When he lost his sister to an untreatable form of cancer, Tanaji T. Talele, Ph.D., Professor of Medicinal Chemistry, committed himself to creating drug therapies that would combat this insidious disease.
Dr. Talele recently received a $492,000 Support for Competitive Research Grant from the National Institutes of Health for his research in developing new therapeutic molecules to treat cancer. The protein family Dr. Talele is targeting is known as Poly (ADP-ribose) polymerases (PARPs), and the goal is to inhibit only those isoforms (i.e., proteins that are similar to each other and perform similar roles within cells) related to cancer cell growth.
“Selectivity is important,” he stressed. “These proteins are very similar, and it becomes challenging to develop a selective molecule for only one protein.” This project serves as a tool for biologists to understand the role of different proteins in that particular family by separating the ones that need to be targeted.
Dr. Talele also received a private grant of $167,000 from the University of California, San Francisco. “We are creating a single molecule to block two proteins in the cancer cells to circumvent resistance to certain drugs,” he noted, adding that the hope is by attacking these proteins, resistance will be eliminated.

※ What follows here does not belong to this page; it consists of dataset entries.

/-! ## Checks -/

/-- A LOCAL target that depends on the pinned templates is in order (R440). -/
def targetOk (s : Blk) (l : Launch) (top im : Img) (scope : Nat) (e : Word64) : Bool :=
  if sMode e ≠ 0 || knownTarget im e then true
  else match resolve top e scope with
    | none => false
    | some (sc, nd) =>
      match scopeNode s l sc nd with
      | some n => isGate n
      | none => false

/-- Every successor and start entry of a launch is in order (R440). -/
def targetsOk (s : Blk) (l : Launch) (top : Img) : Bool :=
  (scopesOf s l).all (fun p =>
    let im := genImg s p.2
    (List.range (hNodes (im 0))).all (fun i =>
      (imgSuccs im (nSucc (imgNode im i))).all (targetOk s l top im p.1))) &&
  (imgSuccs top (hStart (top 0))).all (targetOk s l top top topScope)

/-- The prototype of a course launch is in order (R210, R211). -/
def protoOk (s : Blk) (l : Launch) (top : Img) : Bool :=
  if l.course.isNone then true
  else match psNode s l.ctx with
    | none => true
    | some n =>
      decide (n < hNodes (top 0)) && nKind (imgNode top n) == 1 &&
        (imgSuccs top (nSucc (imgNode top n))).all (fun e =>
          sMode e == 0 &&
          (match resolve top e topScope with
           | some (sc, nd) => ((scopeNode s l sc nd).map (fun t => nJkind t == 2)).getD false
           | none => false))

/-- Every ARG of a launch fits 52 bits. -/
def argsOk (s : Blk) (l : Launch) (top : Img) : Bool :=
  (planOf s l).all (fun p => p.ent.isSome || decide (argOf top l p.scope p.nrec < 2 ^ 52)) &&
    (expertsOf s l).all (fun p => decide (argOf top l p.1 p.2 < 2 ^ 52)) &&
    (l.course.isNone || decide (courseAddr s l.ctx + 0x40 + 32 * (l.course.getD []).length ≤ 2 ^ 52))

/-- The shape checks of R96. -/
def shapeOk (s : Blk) (l : Launch) (top : Img) : Bool :=
  decide (l.pins.length ≤ 16) &&
    (scopesOf s l).all (fun p =>
      p.1 == topScope || ((imgKind (genImg s p.2) 4).isEmpty &&
        ((imgKind (genImg s p.2) 2).isEmpty || hHome (genImg s p.2 0)))) &&
    targetsOk s l top && protoOk s l top && decide (slotsNeeded s l ≤ 65536) && argsOk s l top

/-- Live launches: those not freed yet. -/
def liveCount (s : Blk) : Nat := s.tsk.launches.length

/-- The context checks of R96. -/
def ctxChecks (s : Blk) (a : LArgs) : Bool :=
  (liveLaunch s a.ctx a.ltag).isNone &&
    decide ((s.tsk.launches.filter (fun p => p.2.ctx == a.ctx)).length < 16) &&
    (!a.course || (attached s a.ctx && (courseLaunch s a.ctx).isNone))

/-- The course a launch would use; an empty one stands in while none is built. -/
def courseFor (s : Blk) (a : LArgs) : Option (List CourseEnt) :=
  if a.course then some ((sqtOf s a.ctx).course.getD []) else none

/-- The records of the templates of a launch that are lost to it (R372, ID 0x01). -/
def launchLost (s : Blk) (pins : List (Nat × Nat)) : List (Nat × Nat × Bool) :=
  s.tsk.lost.filter (fun l => (pins.filterMap (fun p => findGen s p.1 p.2)).any (fun g => decide (g.base ≤ l.1 ∧ l.1 < g.base + g.nrec)))

/-- The first reason in the order of R96 for which a LAUNCH is refused: its fault code. -/
def launchRefusal (s : Blk) (a : LArgs) : Option Nat :=
  if !ctxChecks s a then some 0x31
  else match pinsFor s a.tid, curGen s a.tid with
    | some pins, some g =>
      let l := draft a (ctxGen s a.ctx) g.gen pins (courseFor s a)
      let top := genImg s g
      if !(launchLost s pins).isEmpty then some 0x20
      else if !shapeOk s l top then some 0x31
      else
        let n := slotsNeeded s l
        if !fits8 s.tsk.freeSlots n || !fits8 s.tsk.freeJoints n || decide (ctxUsed s a.ctx + n > ctxQuota s a.ctx) ||
            decide (liveCount s ≥ 4096) then some 0x53
        else
          let sv := sievesOf s l
          if sv.any (fun p => armBad s a.ctx p.2.1 p.2.2) then some 0x55
          else if s.sve.runs.length + sv.length > 1024 then some 0x53
          else none
    | _, _ => some 0x50

/-- A run that a LAUNCH would arm waits for an Expert Table load that overlaps its entries (R162). -/
def armWaits (s : Blk) (a : LArgs) : Bool :=
  match s.sve.xtJob, pinsFor s a.tid, curGen s a.tid with
  | some (first, count, _, _), some pins, some g =>
    (sievesOf s (draft a (ctxGen s a.ctx) g.gen pins (courseFor s a))).any (fun p =>
      spansMeet (first, count) (xtSpan s (svSet p.2.1) (svLayer p.2.1)))
  | _, _, _ => false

A native of India, Dr. Talele was in the first grade when his sister (three years his senior) passed away. “She had a tumor that could not be treated,” he recalled. His family lived in a small village, and treatment options in the more developed cities at the time were not very advanced.
Dr. Talele learned English in the fifth grade. As a child he began writing “Ph.D.” after his name, signaling his intention to study science. By the eighth grade, he became fascinated with organic chemistry and the construction of molecules. From there, he decided to specialize in medicinal chemistry, which deals with the process of synthesizing new molecules for therapeutic benefits.
Dr. Talele earned his B.S., M.S., and Ph.D. degrees in medicinal chemistry in India before coming to the US. During his academic career, he has authored or coauthored 92 peer-reviewed research papers and has more than 10 manuscripts currently being prepared for submission.
The University’s Vincentian mission of service has affected Dr. Talele dramatically since he arrived here in 2005; he believes that his research specialty closely parallels the mandate to bring healing to those in need.
He is grateful for the support he receives from all areas of the University, especially from the Office of Grants and Sponsored Research, the Office of Human Resources, and the College of Pharmacy and Health Sciences. “They all play their part and make my job so much easier, allowing me to focus on the science,” he stressed.
Dr. Talele noted that the students working in his lab represent a diverse mix of cultural and socioeconomic backgrounds. All educational levels are represented, which includes undergraduate and master’s degree students, doctoral candidates, a postdoctoral fellow, and a technician currently working in the field.
Working on a project of this importance also helps the graduate students in his lab advance their own burgeoning careers, but Dr. Talele noted the most important outcome is that it advances the science and will help save lives.